David G. Velde, a bankruptcy trustee for the District of Minnesota, appeals the
decision of the district court2 reversing and vacating prior decisions of the bankruptcy
court in three adversary proceedings. The trustee contends that four bank checks
1
The Honorable Ralph R. Erickson, United States District Judge for the District
of North Dakota, sitting by designation.
2
The Honorable Richard H. Kyle, United States District Judge for the District
of Minnesota.
received by Hans Reinhardt, Flywheel Grain, LLP and Howard Steinmetz in
replacement of four dishonored checks were payments made within the ninety-day
period prior to the filing a bankruptcy and were thus prohibited preferences under the
Bankruptcy Code § 547(b). Because we conclude the replacement checks resulted in
the release of banks’ security interest in collateral, each bank check constitutes a
contemporaneous exchange for new value falling within an exception to the trustee’s
avoidance powers as set forth in Velde v. Kirsch, 07-2017, issued contemporaneously
with this opinion, we affirm.
I.
On February 3, 2004, an involuntary Chapter 7 bankruptcy petition was filed
against Daniel Miller, the owner of Danielson Grain, a crop storage elevator in East
Grand Forks, Minnesota. Miller converted the involuntary case to a Chapter 11
proceeding. On September 29, 2004, the Bankruptcy Court converted Miller’s
petition back to a Chapter 7 case and appointed David Velde as trustee of Miller’s
bankruptcy. The trustee commenced several adversary proceedings, including these
cases, to recover the value of checks that Miller issued during the ninety-day period
prior to the bankruptcy filing. The facts in each case are similar. In December 2003,
Miller issued checks payable to Reinhardt, Steinmetz, and Flywheel Grain. A check
in the amount of $100,332.75 payable to Reinhardt and his bank in payment for canola
that Reinhardt had delivered to Miller was issued and dishonored by Miller’s bank.

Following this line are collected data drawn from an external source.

/-! ## Barriers (R101 to R105) -/

/-- Threads of a group that wait at the `wsync` of a mask. -/
def wsyncArrived (m : BitVec 32) (x : Group) : BitVec 32 :=
  x.paths.foldl (fun r y => if y.wait = some (.wsync m) then r ||| y.mask else r) 0

/-- A `wsync` whose live threads have all arrived (R101, R103). -/
def wsyncDone (x : Group) (y : Path) : Bool :=
  match y.wait with
  | some (.wsync m) => x.live &&& m &&& ~~~ (wsyncArrived m x) == 0
  | _ => false

/-- Paths of completed `wsync`s: those from the same one at one program counter merge where they stand (R99). -/
def wsyncMerge (x : Group) : List Path :=
  x.paths.foldl (fun acc y =>
    let same := fun (z : Path) => wsyncDone x y && z.wait == y.wait && z.pc == y.pc
    if acc.any same then
      acc.map (fun z => if same z then { z with mask := z.mask ||| y.mask, back := 0, demoted := false } else z)
    else acc ++ [y]) []

/-- Completed `wsync`s release their threads. -/
def wsyncFree (x : Group) : Group :=
  { x with paths := (wsyncMerge x).map (fun z => if wsyncDone x z then { z with wait := none } else z) }

/-- A `wsync` of its mask: SRC0 of the lowest executing thread. -/
def wsyncStep (i : Insn) (a : Iss) (s : State) : Option State :=
  let m := regOf a.x (leader a) i.src0.toNat
  some (setGroup a.p a.g (wsyncFree (stepWait a (.wsync m) s.cpt.seq a.x)) (bumpSeq s))

/-- The groups of a block: core, slot and group. -/
def blockGroups (b : Nat) (s : State) : List (Nat × Nat × Group) :=
  match blockOf b s with
  | some v => ((coreOf v.core s).groups.filter (fun g => g.2.block == b)).map (fun g => (v.core, g.1, g.2))
  | none => []

/-- Live threads of some groups. -/
def liveOf (l : List (Nat × Nat × Group)) : Nat := l.foldl (fun n e => n + popcount e.2.2.live) 0

/-- Threads of some groups that wait for `w`. -/
def waitingOf (w : PathWait) (l : List (Nat × Nat × Group)) : Nat :=
  l.foldl (fun n e => e.2.2.paths.foldl (fun n y => if y.wait = some w then n + popcount y.mask else n) n) 0

/-- Every path of some groups that waits for `w` is released. -/
def releaseAll (w : PathWait) (l : List (Nat × Nat × Group)) (s : State) : State :=
  l.foldl (fun s e =>
    match groupOf e.1 e.2.1 s with
    | some x => setGroup e.1 e.2.1
        { x with paths := x.paths.map (fun y => if y.wait = some w then { y with wait := none } else y) } s
    | none => s) s

/-- A gate of a block. -/
def gateOf (b g : Nat) (s : State) : Gate :=
  match blockOf b s with
  | some v => tabGet {} g v.gates
  | none => {}

/-- A gate set. -/
def setGate (b g : Nat) (v : Gate) (s : State) : State :=
  match blockOf b s with
  | some x => setBlock b { x with gates := tabSet g v x.gates } s
  | none => s

/-- The arrivals that a gate expects (Table 4-4). -/
def gateExpect (b g : Nat) (s : State) : Nat :=
  let n := (gateOf b g s).n
  if n = 0 then liveOf (blockGroups b s) else n

/-- A group with the highest `k` threads of its released current path held at a gate again: they arrived beyond the
expected count, in the next phase (R102). -/
def holdBack (a : Iss) (g k : Nat) (s : State) : State :=
  if k = 0 then s
  else
    match groupOf a.p a.g s with
    | none => s
    | some x =>
      let late := maskOf ((threadsOf a.ex).drop (popcount a.ex - k))
      setGroup a.p a.g { x with paths := (x.paths.map (fun y =>
        if y.mask &&& a.ex = 0 then [y]
        else if y.mask &&& ~~~ late = 0 then [{ y with wait := some (.gate g) }]
        else [{ y with mask := y.mask &&& ~~~ late }, { y with mask := y.mask &&& late, wait := some (.gate g), slots := 0 }])).flatten } s

/-- The executing threads arrive at a gate; with `join` they wait there (R101, R102, R127). -/
def gateArrive (join : Bool) (i : Insn) (a : Iss) (s : State) : Option State :=
  let g := i.imm.toNat % 16
  let b := a.x.block
  let k := popcount a.ex
  let s := if join then setGroup a.p a.g (stepWait a (.gate g) s.cpt.seq a.x) (bumpSeq s) else advance a a.x s
  let v := gateOf b g s
  let e := gateExpect b g s
  let total := v.arr + k
  if k = 0 ∨ total < e then some (setGate b g { v with arr := total } s)
  else
    let s := setGate b g { v with arr := total % e, cfg := [] } s
    let s := releaseAll (.gate g) (blockGroups b s) s
    some (if join then holdBack a g (min k (total % e)) s else s)

/-- gate.cfg: two threads must not give one gate different counts in the same interval between phases (R102). -/
def gateCfgStep (i : Insn) (a : Iss) (s : State) : Option State :=
  let g := i.imm.toNat % 16
  let v := gateOf a.x.block g s
  let ns := (threadsOf a.ex).map (fun t => (a.x.idx * 32 + t, (regOf a.x t i.src0.toNat).toNat))
  match ns with
  | [] => some (advance a a.x s)
  | (_, n) :: _ =>
    if 1024 < n || v.arr != 0 || ns.any (·.2 != n) || v.cfg.any (fun c => c.2 != n && ns.any (·.1 != c.1)) then
      some (insnFault a 0x0B s)
    else
      some (advance a a.x (setGate a.x.block g
        { v with n := n, cfg := v.cfg ++ ns.filter (fun c => !(v.cfg.contains c)) } s))

/-- The groups of a block cluster. -/
def bclGroups (job bcl : Nat) (s : State) : List (Nat × Nat × Group) :=
  ((clusterBlocks job bcl s).map (fun e => blockGroups e.1 s)).flatten

/-- The groups of a job. -/
def jobGroups (job : Nat) (s : State) : List (Nat × Nat × Group) :=
  ((s.cpt.blocks.filter (fun e => e.2.job == job && !e.2.pix)).map (fun e => blockGroups e.1 s)).flatten

/-- A barrier over groups completes when every live thread waits at it. -/
def allWait (w : PathWait) (l : List (Nat × Nat × Group)) (s : State) : State :=
  if waitingOf w l = liveOf l then releaseAll w l s else s

/-- gate.bcl. -/
def gateBclStep (a : Iss) (s : State) : Option State :=
  let s := setGroup a.p a.g (stepWait a .bcl s.cpt.seq a.x) (bumpSeq s)
  match blockOf a.x.block s with
  | some b => some (allWait .bcl (bclGroups b.job b.bcl s) s)
  | none => some s

/-- gate.dev: only in a cooperative kernel (R105); it acts as fence.device in each arriving thread (R127). -/
def gateDevStep (a : Iss) (s : State) : Option State :=
  match kernelOf a.x.job s with
  | some k =>
    if !k.coop || a.x.pix.isSome then some (insnFault a 0x0B s)
    else
      let s := setGroup a.p a.g (stepWait a .dev s.cpt.seq a.x) (bumpSeq s)
      let s := if a.ex = 0 then s else wbFlushAll a.p s
      some (allWait .dev (jobGroups a.x.job s) s)
  | none => some (insnFault a 0x0B s)

/-- mask.live. -/
def maskLiveStep (i : Insn) (a : Iss) (s : State) : Option State :=
  some (advance a ((threadsOf a.ex).foldl (fun x t => regPut t i.dst.toNat a.x.live x) a.x) s)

It was later partially replaced with a $50,000 bank check which came from funds in
Miller’s bank account. Miller had also issued a check in the amount of $12,000
payable to Steinmetz and his bank to pay for wheat that Steinmetz had previously
delivered to Miller. When that check was dishonored by Miller’s bank Miller
replaced it with a bank check that was drawn on funds paid to the bank by Miller.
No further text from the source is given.